The Financial Crimes Enforcement Network (FinCEN) is asking for comments by Feb. 14 on a notice of proposed rulemaking it released in December regarding access to beneficial owner information (BOI) under the Corporate Transparency Act (CTA). Starting Jan. 1, 2024, most companies created in or registered to do business in the United States must report information about their beneficial owners to FinCEN. Information collected by FinCEN from the beneficial owner reports will be kept in a nonpublic database, the forthcoming "Beneficial Ownership Secure System."
Treasury's FinCEN describes a company's beneficial owners as the persons "who ultimately own or control the company." Disclosing information about them will "help law enforcement and national security agencies prevent and combat money laundering, terrorist financing, tax fraud, and other illicit activity, as well as protect national security," FinCEN said in its Notice of Proposed Rulemaking (NPRM) issued in December.
Under the CTA, access to beneficial ownership information (BOI) is granted to federal agencies engaged in national security, intelligence, or law enforcement activities; state, local, and tribal law enforcement agencies with court authorization; financial institutions with customer due diligence requirements and regulators supervising them for compliance with such requirements; foreign law enforcement agencies, prosecutors, judges, and other agencies that meet specific criteria; and Treasury officers and employees under certain circumstances.
The proposed regulations would implement the strict protocols on security and confidentiality required by the CTA to protect sensitive personally identifiable information (PII) reported to FinCEN. The NPRM explains the circumstances in which specified recipients would have access to BOI and outlines data protection protocols and oversight mechanisms applicable to each recipient category.
In September 2022, FinCEN issued a final rule establishing a beneficial ownership information reporting requirement and covering definitions, applicability, and exceptions of the regime. The rule will require most companies created in or registered to do business in the United States to report information about their beneficial owners to FinCEN, effective Jan. 1, 2024.
Under the rule, reporting companies created or registered before Jan. 1, 2024, will have until Jan. 1, 2025, to file their initial reports. Reporting companies created or registered after Jan. 1, 2024, will have 30 days after creation or registration to file their initial reports.
Domestic reporting companies are corporations, limited liability companies (LLCs), or any entity created by the filing of a document with a secretary of state or any similar office under the law of a state or Indian tribe. Foreign reporting companies are corporations, LLCs, or any other entity formed under the law of a foreign country that is registered to do business in any state or tribal jurisdiction by the filing of a document with a secretary of state or any similar office. FinCEN anticipates that this definition will include most limited liability partnerships, limited liability limited partnerships, business trusts, and most limited partnerships, in addition to corporations and LLCs.

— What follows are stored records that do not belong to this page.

/-- JOURNAL_RECORD_WRITE: the record of the oldest command that waits is written and read back, and its completion record
leaves (R381). Nothing is written while writes are forbidden (R41, R383) or no bank is in use. -/
def journalRecordWriteCmd (badBank : Option Nat) (s : State) : State :=
  if s.mramStop ∨ s.live = false ∨ s.svRuns = false ∨ (s.bankOk 0 = false ∧ s.bankOk 1 = false) then s
  else
    let s := s.flushSetups
    match splitOutbox s.host.outbox with
    | none => s
    | some (before, r, after) =>
      let idx := (s.ring r.ring).crPi + (before.filter (fun q => decide (q.ring = r.ring))).length
      let s := r.extensions.foldl (fun s x => s.writeRecord x none) s
      let behind := (((s.ring r.ring).longIdx.find? (fun e => decide (e.2 = r.seq))).map (fun e => e.1)).getD (s.ring r.ring).cqCi
      let s := s.writeRecord (r.jrec (idx % 2 ^ 32) behind) badBank
      let s := if r.kind = .final ∧ r.opcode = 0x0203 ∧ r.status = St.ok then
          { s with stage := { s.stage with namedB := decide (Machine.field r.body 0 1 = 1) } } else s
      let s := State.drain { s with host := { s.host with outbox := before ++ { r with journal := 0 } :: after } }
      if r.rtype = 3 then s else s.writeBackCi r.ring

def execJournalRecordWrite (badBank : Option Nat) (s : State) : Host.Outcome State Fault Refusal :=
  .next (journalRecordWriteCmd badBank s)

/-- JOURNAL_RECORD_SCRUB: every live record is read once per second, by SV; a bank that fails is retired (R388), and copies that
waited are made (R41). -/
def journalRecordScrubCmd (badBank : Option Nat) (s : State) : State :=
  if s.live = false ∨ s.svRuns = false then s
  else
    let s := s.copyNow
    match badBank with
    | some b => s.bankFault (b % 2)
    | none => s

def execJournalRecordScrub (badBank : Option Nat) (s : State) : Host.Outcome State Fault Refusal :=
  .next (journalRecordScrubCmd badBank s)

/-- Remaining life in days at a rate, by the bank that has been written most (R389, R391). -/
def lifeDays (writes rate : Nat) : Nat :=
  if rate = 0 then 0xFFFFFFFF
  else min 0xFFFFFFFE ((16384 * 10 ^ 8 - writes) * 2 / (rate * 86400))

/-- JNL_RATE_UPDATE: once per second (R391); EV59 code 6 when the remaining life falls below 365 days (R389). -/
def jnlRateUpdateCmd (s : State) : State :=
  if s.live = false then s
  else
    let j := s.jnl
    let secs := j.seconds + 1
    let per := (j.thisSecond :: j.perSecond).take 86400
    let rate := if secs < 86400 then j.sinceRestart / secs else per.sum / 86400
    let life := lifeDays (max j.writes0 j.writes1) rate
    let old := (s.reg R.jnlLife).toNat
    let s := { s with jnl := { j with seconds := secs, perSecond := per, thisSecond := 0 } }
    let s := (s.setReg R.jnlRate (BitVec.ofNat 32 rate)).setReg R.jnlLife (BitVec.ofNat 32 life)
    if life < 365 ∧ 365 ≤ old then s.evC 59 0xFFFF 6 else s

def execJnlRateUpdate (s : State) : Host.Outcome State Fault Refusal := .next (jnlRateUpdateCmd s)

/-! ### JNL_STATUS and LOG_READ (R356) -/

/-- Bytes of a buffer to which the spec gives no layout (log entry 9). -/
def State.freeBytes (s : State) (n : Nat) : List Byte × State :=
  ((List.range n).map (fun i => Config.bufferByte s.free i), { s with free := s.free + 1 })

/-- JNL_STATUS. -/
def jnlStatusCmd (h : Hdr) (buf : Nat) (s : State) : State :=
  s.hostCmd h 0x0603 .read 0 .none (if alignedAddr buf then none else some St.hostAddress) none none (fun s =>
    let (bs, s) := s.freeBytes 64
    (s.memWr buf bs).answerOk h 0x0603)

def execJnlStatus (h : Hdr) (buf : Nat) (s : State) : Host.Outcome State Fault Refusal := .next (jnlStatusCmd h buf s)

/-- LOG_READ: entries of the event log from number `start` on, as many as there are up to `count`. -/
def logReadCmd (h : Hdr) (start count buf : Nat) (s : State) : State :=
  s.hostCmd h 0x0604 .read 0 .none (if alignedAddr buf then none else some St.hostAddress) none none (fun s =>
    let (bs, s) := s.freeBytes (32 * min count (s.eventLog.length - start))
    (s.memWr buf bs).answerOk h 0x0604)

def execLogRead (h : Hdr) (start count buf : Nat) (s : State) : Host.Outcome State Fault Refusal :=
  .next (logReadCmd h start count buf s)

end Sys2Proof.Machine
end

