-- ==== Sys2Proof/Machine/Session.lean ====
section
/-!
DEFINITION. Debug (R518 to R524): what the matrix of R521 permits, halting and resuming engines (R522), and the end of a
session (R520).
-/

namespace Sys2Proof.Machine

open Sys2Proof

/-- A debug event (R519 to R522); its SUBJECT is the engine, 0xFFFF where none is named (log entry 11). -/
def State.evDebug (s : State) (engine : Option Nat) (code : Nat) : State := s.evC 61 (engine.getD 0xFFFF) code

/-! ### The matrix (R521) -/

/-- REQ of DBG_LAST and the engine a request names. -/
def dbgReq : DbgRequest → Nat × Option Nat
  | .idcode => (0, none)
  | .bypass => (0, none)
  | .sample => (1, none)
  | .extest => (2, none)
  | .readMem e _ => (3, some e)
  | .writeMem e _ _ => (4, some e)
  | .readReg _ => (3, none)
  | .writeReg _ _ => (4, none)
  | .halt e => (5, some e)
  | .resume e => (6, some e)
  | .channelB => (7, none)

/-- A request that FIELD never permits on SCA: a write of its memory, a halt of it. -/
def scaBarred : DbgRequest → Bool
  | .writeMem e _ _ => decide (e = 8)
  | .halt e => decide (e = 8)
  | _ => false

/-- A request that travels by DBG_ACCESS and opens a session in BLANK and OPEN (R519). -/
def byAccess : DbgRequest → Bool
  | .readMem _ _ => true
  | .writeMem _ _ _ => true
  | .readReg _ => true
  | .writeReg _ _ => true
  | .halt _ => true
  | .resume _ => true
  | _ => false

/-- REASON of DBG_LAST for which a request other than IDCODE and BYPASS is refused; none where it is permitted. The order of the
checks is the model's (log entry 42). -/
def State.dbgReason (s : State) (r : DbgRequest) : Option Nat :=
  if s.sec.lock then some 5
  else if s.sec.lcs = 3 ∨ r = .channelB then some 1
  else if s.live = false then some 3
  else if s.sec.lcs = 2 ∧ r = .extest then some 1
  else if s.sec.lcs = 2 ∧ scaBarred r = true then some 4
  else if s.sec.lcs = 2 ∧ (s.sec.session = false ∨ s.sec.auth = false) then some 2
  else if r = .extest ∧ s.isIdle = false then some 3
  else if r = .extest ∧ (List.range 4).any (fun k => s.bit (R.pwmCfg k) 0) = true then some 6
  else none

/-- A refusal: DBG_LAST and EV61 code 5. -/
def State.dbgRefuse (s : State) (req reason : Nat) (engine : Option Nat) : State :=
  (s.setReg R.dbgLast (BitVec.ofNat 32 (req + 16 * reason + 256 * (engine.getD 0 % 16)))).evDebug engine 5

/-! ### Halt and resume (R522) -/

/-- Engine `e` halts. -/
def State.haltEngine (s : State) (e : Nat) : State :=
  if 12 ≤ e ∨ s.sec.halted.getLsbD e = true then s
  else
    let s := { s with sec := { s.sec with halted := bvPut s.sec.halted e true, byDebug := bvPut s.sec.byDebug e true } }
    (s.haltAxes e).evDebug (some e) 6

/-- Armed pods end the pea they were recording when AE runs again. -/
def State.podsPartial (s : State) : State :=
  (List.range 8).foldl (fun s p =>
    match s.pod p with
    | some q => if q.ending || q.allRecorded then s else s.setPod p (some (q.cutPea s.now))
    | none => s) s

/-- The data words that a debugger wrote are the engine's own to change once it runs again. -/
def State.dropData (s : State) (e : Nat) : State :=
  { s with fab := { s.fab with mem := s.fab.mem.filter (fun w => !(decide (w.1 / 32768 = e) && decide (16384 ≤ w.1 % 32768))) } }

/-- Engine `e` runs again. -/
def State.resumeEngine (s : State) (e : Nat) : State :=
  if 12 ≤ e ∨ s.sec.halted.getLsbD e = false then s
  else
    let s := { s with sec := { s.sec with halted := bvPut s.sec.halted e false, byDebug := bvPut s.sec.byDebug e false } }
    (if e = 11 then s.podsPartial else s).dropData e |>.evDebug (some e) 7

/-- The session ends: the engines it halted resume (R520). -/
def State.endSession (s : State) : State :=
  if s.sec.session = false then s
  else
    let s := (List.range 12).foldl (fun s e => if s.sec.byDebug.getLsbD e then s.resumeEngine e else s) s
    { s with sec := { s.sec with session := false, auth := false } }.evDebug none 2

/-- The session opens at the first DBG_ACCESS of a VLN in BLANK or OPEN (R519). -/
def State.openByAccess (s : State) (r : DbgRequest) : State :=
  if s.sec.lcs < 2 ∧ byAccess r = true then { s with sec := { s.sec with session := true } } else s

/-- ENGINE_HALT: a halt that the matrix permits takes effect. -/
def engineHaltCmd (e : Nat) (s : State) : State :=
  if s.pw.boot ≠ .up ∨ s.dbgReason (.halt e) ≠ none then s else (s.openByAccess (.halt e)).haltEngine e

def execEngineHalt (e : Nat) (s : State) : Host.Outcome State Fault Refusal := .next (engineHaltCmd e s)

/-- ENGINE_RESUME: a resume that the matrix permits takes effect. -/
def engineResumeCmd (e : Nat) (s : State) : State :=
  if s.pw.boot ≠ .up ∨ s.dbgReason (.resume e) ≠ none then s else (s.openByAccess (.resume e)).resumeEngine e

def execEngineResume (e : Nat) (s : State) : Host.Outcome State Fault Refusal := .next (engineResumeCmd e s)

/-- TAP_RESET: TRST_N or TMS resets the TAP. -/
def tapResetCmd (s : State) : State := s.endSession

def execTapReset (s : State) : Host.Outcome State Fault Refusal := .next (tapResetCmd s)

/-- LOCK is set: it ends a session at once and stays until a power-on reset (R520, R523, R524). -/
def State.setLock (s : State) : State := { s with sec := { s.sec with lock := true } }.endSession

/-- DBG_CTL_WRITE: END ends the session, LOCK locks; a write of 0 to LOCK is ignored. The register takes host writes in RETIRED
too (R540). -/
def dbgCtlWriteCmd (v : Reg32) (s : State) : State :=
  if s.live = false ∨ s.conductor = false ∨ s.hostUp = false then s
  else
    let s := if v.getLsbD 0 then s.endSession else s
    if v.getLsbD 1 then s.setLock else s

def execDbgCtlWrite (v : Reg32) (s : State) : Host.Outcome State Fault Refusal := .next (dbgCtlWriteCmd v s)

/-- DBG_AUTH: with no answer a challenge is given out; an answer opens the session, or counts as wrong (R519). -/
def dbgAuthCmd (answer : Option (List Byte)) (late : Bool) (s : State) : State :=
  if s.live = false ∨ s.sec.lcs ≠ 2 ∨ s.sec.lockout = true then s
  else if s.sec.lock then
    let (w, s) := s.freeW
    s.dbgRefuse (w.toNat % 16) 5 none
  else
    match answer with
    | none => { s with sec := { s.sec with challenge := some s.sec.challenges, challenges := s.sec.challenges + 1 } }
    | some bs =>
      let good := match s.sec.challenge, s.sec.debugKey with
        | some n, some key => decide (bs.length = 64) &&
            Config.ecdsaVerifies key (Config.sha256 (Config.randomChallenge n ++ leBytes 8 s.uid)) bs
        | _, _ => false
      let s := { s with sec := { s.sec with challenge := none } }
      if late then s.evDebug none 3
      else if good then { s with sec := { s.sec with session := true, auth := true } }.evDebug none 1
      else
        let s := { s with sec := { s.sec with fails := min 3 (s.sec.fails + 1) } }.evDebug none 3
        if 3 ≤ s.sec.fails then { s with sec := { s.sec with lockout := true } }.evDebug none 4 else s

def execDbgAuth (answer : Option (List Byte)) (late : Bool) (s : State) : Host.Outcome State Fault Refusal :=
  .next (dbgAuthCmd answer late s)

end Sys2Proof.Machine
end

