/-- DIO (R466 to R468). -/
def State.writeDio (s : State) (off : Nat) (v : Reg32) : State :=
  if off = R.dioOut then fieldOutputWriteCmd false v s
  else if off = R.dioOutEn then fieldOutputWriteCmd true v s
  else if off = R.dioTest then dioTestCmd (bits v 0 16) s
  else s.writePlain off v

/-- CAN (R474, R475, R488): bit timing, buffers and filters only while INIT is 1, the WAKE registers only while SLEEP is 0. -/
def State.writeCan (s : State) (off : Nat) (v : Reg32) : State :=
  let k := (off - 0x5800) / 0x400
  let o := (off - 0x5800) % 0x400
  if s.conductor = false then s
  else if o = 0 then canInitWriteCmd k v s
  else if o = 0x24 ∨ o = 0x28 then canTxreqCmd k (decide (o = 0x28)) v s
  else if (0x4 ≤ o ∧ o ≤ 0xC) ∨ 0x100 ≤ o then (if s.canInit k then s.writePlain off v else s.evBadReg)
  else if 0x3C ≤ o ∧ o ≤ 0x4C then (if s.bit (R.canCtl k) 4 then s else s.writePlain off v)
  else s.writePlain off v

/-- An aligned write to a register while BAR0 takes writes. -/
def State.writeOpen (s : State) (off : Nat) (v : Reg32) : State :=
  match regDesc? off with
  | none => s
  | some d =>
    if d.staged then s
    else if d.part ≠ .plain then (if d.rw = 0 then s else s.writeWide d off v)
    else if off = R.sysCtl then sysRestartCmd v s
    else if off < 0x400 then s.writePlain off v
    else if off < 0x800 then s.writeHif off v
    else if off < 0xC00 then s.writeTim off v
    else if off = R.dbgCtl then dbgCtlWriteCmd v s
    else if off < 0x3000 then s.writePlain off v
    else if off < 0x3800 then s.writePwm off v
    else if off < 0x4000 then s.writeFbk off v
    else if off < 0x4800 then s.writeAdc off v
    else if off < 0x5000 then s.writePlain off v
    else if off < 0x5800 then s.writeDio off v
    else if off < 0x6000 then s.writeCan off v
    else if off < 0x7000 then s.writePlain off v
    else s

/-- An aligned write by the state of the VLN (R344, R540): in Standby only HIF_WAKE, in RETIRED only DBG_CTL, before Idle only
SYS. -/
def State.writeReg (s : State) (off : Nat) (v : Reg32) : State :=
  if s.writable then s.writeOpen off v
  else if s.sec.lcs = 3 then (if off = R.dbgCtl then dbgCtlWriteCmd v s else s)
  else if s.mode = .standby then (if off = R.hifWake then hifWakeCmd v s else s)
  else if off = R.sysBootCtl then (if v.getLsbD 0 then sysBootGoCmd s else s)
  else if off < 0x400 then s.writePlain off v
  else s

/-- REGISTER_WRITE: an aligned 32-bit host write. -/
def registerWriteCmd (off : Nat) (v : Reg32) (s : State) : State :=
  if s.hostReads = false ∨ off % 4 ≠ 0 then s else s.writeReg off v

def execRegisterWrite (off : Nat) (v : Reg32) (s : State) : Host.Outcome State Fault Refusal :=
  .next (registerWriteCmd off v s)

/-- HI_REGISTER_WRITE: a host write of a _HI register. -/
def hiRegisterWriteCmd (off : Nat) (v : Reg32) (s : State) : State :=
  if s.hostReads = false ∨ s.writable = false ∨ off % 4 ≠ 0 then s
  else
    match regDesc? off with
    | some d =>
      (match d.part with
       | .hi _ => if d.rw = 0 then s else s.writeWide d off v
       | _ => s)
    | none => s

def execHiRegisterWrite (off : Nat) (v : Reg32) (s : State) : Host.Outcome State Fault Refusal :=
  .next (hiRegisterWriteCmd off v s)

/-! ### BAR2 (R363, R529) -/

/-- What BAR2 shows now: the signal store, the download buffer, ones in Standby, or nothing. -/
inductive Bar2 where
  | store
  | buffer
  | ones
  | closed
  deriving DecidableEq, Repr

def State.bar2 (s : State) : Bar2 :=
  if s.mode = .standby then .ones
  else if s.pw.boot = .waitDownload then .buffer
  else if s.writable then .store
  else .closed

/-- The high half of word `w` as a read finds it: the latch (R14). -/
def State.bar2Byte (s : State) (b : Nat) : Byte :=
  match s.bar2 with
  | .ones => 0xFF
  | .closed => 0
  | .buffer => if b < 2 ^ 22 then SMap.get 0 s.flash.download b else 0
  | .store =>
    if 2 ^ 24 ≤ b then 0
    else
      let v := if b % 16 < 8 then s.sigWord (b / 16) else SMap.get 0 s.sig.latch (b / 16)
      (bytes72 (sext 72 v.toNat)).getD (b % 16) 0

/-- Words whose first byte a range of BAR2 covers. -/
def firstBytes (off size : Nat) : List Nat :=
  ((List.range size).filter (fun i => decide ((off + i) % 16 = 0))).map (fun i => (off + i) / 16)

/-- BAR2_READ: a read that covers the first byte of a word latches it. -/
def bar2ReadCmd (off size : Nat) (s : State) : State :=
  if s.hostReads = false then s
  else
    let t := if s.bar2 = .store then
        (firstBytes off size).foldl (fun s w =>
          { s with sig := { s.sig with latch := s.sig.latch.set 0 w (s.sigWord w) } }) s
      else s
    { t with host := { t.host with busRead := BitVec.ofNat 64 (leNat ((List.range size).map (fun i => t.bar2Byte (off + i)))) } }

The rule requires reporting companies to file reports with FinCEN that identify two categories of individuals: (1) the beneficial owners of the entity; and (2) the company applicants of the entity.
The term "beneficial owner" means any individual who, directly or indirectly, either (1) exercises substantial control over a reporting company or (2) owns or controls at least 25% of the ownership interests of a reporting company.
The "company applicant" is either the individual who directly files the document that creates the entity or, in the case of a foreign reporting company, the document that first registers the entity to do business in the United States or the individual who is primarily responsible for directing or controlling the filing of the relevant document by another. However, entities in existence or registered at the time of the effective date of the rule do not have to identify and report on their company applicants.
Reporting companies must provide FinCEN with the name, birthdate, address, and a unique identifying number and issuing jurisdiction from an acceptable identification document (and the image of such document) for each beneficial owner and company applicant.
The AICPA submitted comments to FinCEN in February 2022, urging it to consider the burden and cost imposed by BOI reporting requirements affecting an estimated 25 million small businesses, including small CPA firms.
The Corporate Transparency Act is part of the Anti-Money Laundering Act, which is part of the 2021 National Defense Authorization Act, P.L. 116-283.